The goal of this contribution is to examine this “relational view” in terms of what Jack Goody called the “modes of thought” associated with writing, and in particular with the list form, which “encourages the ordering of the items, by number, by initial sound, by category, etc.” (Goody 1977). As with most modern technologies, the relational model implies a complex set of constraining and enabling elements. The basic structural unit, the “relation” (what most people would simply call a table) disciplines data modeling practices into logical consistency (tables only accept tuples/rows with the same attributes) while remaining “semantically impoverished” (Stonebreaker 1993). Heterogeneity is purged from the relational model on the level of modeling, especially if compared to navigational approaches (e.g. XPath or DOM), but the “set-at-a-time” retrieval concept, combined with a declarative query language, affords remarkable flexibility and expressiveness on the level of data selection. The relational view thus implies an “ontology” consisting of regular, uniform, and only loosely connected objects that can be ordered in a potentially unlimited number of ways at the time of retrieval (by means of the query language, i.e. without having to program explicit retrieval routines). In this sense, the relational model perfectly fits the qualities that Callon and Muniesa (2005) attribute to “powerful” calculative agency: handle a long list of diverse entities, keep the space of possible classifications and reclassifications largely open, multiply possible hierarchies and classifications. What database systems then do, is bridging the gap between these calculative capacities and other forms of agency by relating them to different forms of performativity (e.g., in SQL speak, to SELECT, TRIGGER, and VIEW).
While the relational model’s simplicity has led to many efforts to extend or replace it in certain application areas, its near universal uptake in business and government means that the logistics of knowledge and ordering implied by the relational ontology resonate through the technological layers and database schemas into the domains of management, governance, and everyday practices.

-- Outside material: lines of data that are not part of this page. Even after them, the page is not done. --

-- ==== Sys2Proof/Word.lean ====
section
/-! DEFINITION. The word types of the engine: bytes of FRAME and of the encode buffers, 32-bit words of the bus, of CMD and of
pulse memory (spec/00_scope.md R13, R14). -/

namespace Sys2Proof

/-- One byte: a FRAME byte or a byte of an encode buffer. -/
abbrev Byte := BitVec 8

/-- One 32-bit word: a command word, a pulse word or a register's value. -/
abbrev Word := BitVec 32

end Sys2Proof
end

I will argue that the vision of the “programmer as navigator” trough a database (Bachman 1973) has, in fact, given way to a setting where database consultants, analysts, and modelers sit between software engineering on the one side and management on the other, (re)defining procedures and practices in terms of the relational model. Especially in business and government sectors, central forms of management and evaluation (reporting, different forms of data analysis, but also reasoning in terms of key performance indicators and, more generally, “evidence based” management) are directly related to the technological and cognitive standardization effects derived from the pervasiveness of relational databases. At the risk of overstretching my argument, I would like to propose that Thrift’s (2005) “knowing capitalism” indeed knows (largely) in terms of the relational model.